Required action: In the entries that follow, the lines from the one with "(s.resetControl.active = false →" through the one with "(∀ v, t.slot" are the ones to write out, exactly and with both ends included. Nothing else should appear.
Records for processing Start Marker
-- ==== Sys2Proof/Certificates/Slice0/Obligations.lean ====
section
/-! DEFINITION. The statements for the provers: what a step, each command and each event of the TB-416 does, and the laws
that every step keeps. OBLIGATIONS.json lists them with the rules they formalise. -/

open Sys2Proof Sys2Proof.Machine

/-! ### The step and the frames -/

/-- A step takes the command at the front of the queue, whole (R174). -/
def Obligations.StepTakesFront : Prop :=
  ∀ (c : Instr) (rest : List Instr) (s : State),
    step { s with pending := c :: rest } = exec c { s with pending := rest }

/-- With no command waiting, a millisecond passes: the model's choice (notes/assumptions/3.md). Every running timer's part
of a step or unit grows, the settle timers' tick comes first (deduced, notes/assumptions/5.md), and the other events due follow,
each once, in an order left open (the model's choice, notes/assumptions/4.md). -/
def Obligations.IdleMillisecond : Prop :=
  ∀ s : State, s.pending = [] → ∃ t, step s = .next t ∧
    (s.resetControl.active = true →
      t = { s with
        resetControl := { s.resetControl with supplyMs := min (s.resetControl.supplyMs + 1) 5 }
        pending := if s.resetControl.line = true ∧ 4 ≤ s.resetControl.supplyMs then [.resetComplete] else [] }) ∧
    (s.resetControl.active = false →
      (∀ c, t.channel c = { s.channel c with state := match (s.channel c).state with
        | .brk link remaining ms => .brk link remaining (min (ms + 1) 2)
        | x => x }) ∧
      (∀ v, t.slot v = { s.slot v with lease := (s.lease? v).map fun l =>
        if l.state = .granting then l else { l with stepMs := min (l.stepMs + 1) 10 } }) ∧
      t.waitQueue = s.waitQueue ∧ t.hosts = s.hosts ∧ t.ports = s.ports ∧ t.sweep = s.sweep ∧
      t.inhibit.inEffect = s.inhibit.inEffect ∧ t.inhibit.line = s.inhibit.line ∧
      t.inhibit.timer = (if s.inhibit.line = s.inhibit.inEffect then
        min (s.inhibit.timer + 1) (if s.inhibit.inEffect = true then 20 else 2) else 0) ∧
      t.resetControl = s.resetControl ∧ t.fb = s.outside.fbNext.headD s.fb ∧
      ∃ due, t.pending = .settleTimerTick :: due ∧ due.Nodup ∧ ∀ i, i ∈ due ↔
        i = .sweepVisit t.fb ∨
        (∃ c link remaining ms, i = .breakCountdown c ∧ (t.channel c).state = .brk link remaining ms ∧ 2 ≤ ms) ∨
        (∃ v l, i = .termStep v ∧ t.lease? v = some l ∧ (l.state = .held ∨ l.state = .suspended) ∧ 10 ≤ l.stepMs) ∨
        (∃ v l, i = .waitStep v ∧ t.lease? v = some l ∧ l.state = .waiting ∧ 10 ≤ l.stepMs) ∨
        (i = .assertion ∧ t.inhibit.inEffect = false ∧ t.inhibit.line = false ∧ 2 ≤ t.inhibit.timer) ∨
        (i = .releaseOfInhibit ∧ t.inhibit.inEffect = true ∧ t.inhibit.line = true ∧ 20 ≤ t.inhibit.timer))

/-- Every command a host can send, with every value of every field, comes back from the bits of its frame (R163 to R168,
R176, R177), whatever filler follows its check byte. -/
def Obligations.FrameRoundTrip : Prop :=
  ∀ (i : Instr) (p : HostNo) (n : Nat) (op : Byte) (payload filler : List Byte) (fb : Word),
    i.frame? = some (p, n) → i.opcodeAndPayload = some (op, payload) → i.fbLines fb = fb →
    payload.length + 2 + filler.length ≤ 64 → n = 8 * (payload.length + 2 + filler.length) →
    rowOfFrame p fb (frameBits op payload filler) = some i

/-- The validation of a frame with at least one clock, its checks in the order of R167, and the check byte that the last of
them compares: the register starts at 0xFF, and each byte covered is combined with it and followed by eight shifts toward the
most significant bit, with 0x07 combined whenever the bit shifted out was 1 (R166). -/
def Obligations.FrameValidation : Prop :=
  let shift (r : Byte) : Byte := if r.getLsbD 7 then (r <<< 1) ^^^ 0x07 else r <<< 1
  (crc8 [] = 0xFF ∧ ∀ (bytes : List Byte) (b : Byte), crc8 (bytes ++ [b]) = shift^[8] (crc8 bytes ^^^ b)) ∧
  (∀ bits : List Bool, bits.length % 8 ≠ 0 → validate bits = .failed .partialByte) ∧
  ∀ (op : Byte) (rest : List Byte),
    validate ((op :: rest).flatMap bitsOfByte) =
      match payloadLength op with
      | none => .failed .unknownOpcode
      | some n =>
        if rest.length < n + 1 then .failed .short
        else if 63 < rest.length then .failed .long
        else if rest[n]? = some (crc8 (op :: rest.take n)) then .valid op (rest.take n)
        else .failed .check

/-- FRAME_ERROR: a frame that fails sets the flag with its kind and keeps the reply (R167, R171); one without a clock
changes nothing but the select line (R164); one that is valid is the command it carries (R168). That the row carries the bits is the
model's choice (notes/assumptions/8.md). -/
def Obligations.FrameErrorRow : Prop :=
  ∀ (p : HostNo) (bits : List Bool) (s : State), s.listens p = true →
    (∀ kind, validate bits = .failed kind →
      exec (.frameError p bits) s = .next (s.modifyPort p (PortRecord.ended bits.length true kind))) ∧
    (validate bits = .ignored →
      exec (.frameError p bits) s = .next (s.modifyPort p fun x => { x with selLow := false, frame := none })) ∧
    (∀ op payload, validate bits = .valid op payload →
      ∃ i, rowOfFrame p s.fb bits = some i ∧ i.frame? = some (p, bits.length) ∧
        exec (.frameError p bits) s = exec i s)

/-- A command whose frame's clock count does not fit it is a frame error, not a command (R167, R177); with no clock at all
its frame is ignored (R164). That a row carries its clock count is the model's choice (notes/assumptions/7.md). -/
def Obligations.MisfitIsFrameError : Prop :=
  ∀ (i : Instr) (p : HostNo) (n : Nat) (s : State),
    i.frame? = some (p, n) → i.wellFormed = false → s.listens p = true →
    exec i s = .next ({ s with fb := i.fbLines s.fb }.modifyPort p fun x =>
      if n = 0 then { x with selLow := false, frame := none }
      else x.ended n true (if n % 8 ≠ 0 then .partialByte else if 512 < n then .long else .short))

/-- While device reset is in progress no row but the two of device reset acts on the part: only the lines move (R159,
R175). Outside it, the end of a frame whose select line has been low since before its completion moves the line alone. -/
def Obligations.NothingTakenInReset : Prop :=
  (∀ (i : Instr) (s : State), s.resetControl.active = true → (∀ cause, i ≠ .deviceReset cause) → i ≠ .resetComplete →
    exec i s = .next { s with
      fb := i.fbLines s.fb
      inhibit := match i with
        | .inhibitLineChange level =>
          if level = s.inhibit.line then s.inhibit else { s.inhibit with line := level, timer := 0 }
        | _ => s.inhibit
      ports := match i.portOf with
        | some p => bankModify s.ports p fun x =>
          { x with selLow := match i with | .frameStart _ => true | _ => false }
        | none => s.ports }) ∧
  ∀ (i : Instr) (p : HostNo) (s : State), i.portOf = some p → i ≠ .frameStart p → s.listens p = false →
    exec i s = .next ({ s with fb := i.fbLines s.fb }.modifyPort p fun x => { x with selLow := false })

/-- NOOP clears FRAME_ERROR, and REPLY_UNREAD when its frame clocked the whole reply out, and changes nothing else of the
part (R172). -/
def Obligations.NoopKeepsReply : Prop :=
  ∀ (p : HostNo) (n : Nat) (s : State), s.listens p = true → clocksFit 0 n = true →
    exec (.noop p n) s = .next (s.modifyPort p fun x => x.ended n false x.errorKind)

/-- The falling edge of a select line fixes the status byte, bit by bit, and the reply record that the frame sends (R169,
R178, R180). From there SDO, high-impedance before, carries the status byte, the record, the check byte over both and then zero
bytes, the most significant bit of each first, one bit more after each falling edge of the clock (R163, R170). A line that is
low already does not fall; in device reset no frame begins and SDO stays high-impedance (R175). -/
def Obligations.FrameStartPresents : Prop :=
  ∀ (p : HostNo) (s : State),
    ((s.port p).selLow = true → exec (.frameStart p) s = .next s) ∧
    ((s.port p).selLow = false → s.resetControl.active = true →
      exec (.frameStart p) s = .next (s.modifyPort p fun x => { x with selLow := true }) ∧
        ∀ k, (s.modifyPort p fun x => { x with selLow := true }).sdo p k = none) ∧
    ((s.port p).selLow = false → s.resetControl.active = false → ∃ (status : Byte) (t : State),
      let reply := (s.port p).reply
      let record := byteOf (reply.fields.length + 2) :: reply.seq :: reply.result.code :: reply.fields
      exec (.frameStart p) s = .next t ∧
      t = (s.modifyPort p fun x => { x with
        selLow := true
        frame := some { status := status, record := record } }) ∧
      (∀ k, s.sdo p k = none) ∧
      (∀ k, t.sdo p k = some
        ((((status :: record) ++ [crc8 (status :: record)])[k / 8]?.getD 0).getLsbD (7 - k % 8))) ∧
      status.getLsbD 7 = decide ((s.host p).notices ≠ []) ∧
      status.getLsbD 6 = decide (∃ n ∈ (s.host p).notices, n ≠ .powerOn) ∧
      status.getLsbD 5 = s.inhibit.inEffect ∧ status.getLsbD 4 = (s.port p).unread ∧
      status.getLsbD 3 = (s.port p).frameError ∧
      status.toNat % 8 = match (s.port p).errorKind with
        | .none => 0 | .partialByte => 1 | .unknownOpcode => 2 | .short => 3 | .long => 4 | .check => 5)

/-! ### REQUEST -/

/-- A REQUEST that fails a check is answered with the first failure, and changes nothing but its port (R30 to R35). -/
def Obligations.RequestRefused : Prop :=
  ∀ (p : HostNo) (n : Nat) (seq : Byte) (set levels : Word) (comp : Byte) (term maxWait tag : Word) (r : Result) (s : State),
    s.listens p = true → clocksFit 12 n = true → s.requestCheck p set comp term maxWait = some r →
    exec (.request p n seq set levels comp term maxWait tag) s = .next (s.replied p seq r [])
Records for processing End Marker
Answer below:
    (s.resetControl.active = false →
      (∀ c, t.channel c = { s.channel c with state := match (s.channel c).state with
        | .brk link remaining ms => .brk link remaining (min (ms + 1) 2)
        | x => x }) ∧
      (∀ v, t.slot v = { s.slot v with lease := (s.lease? v).map fun l =>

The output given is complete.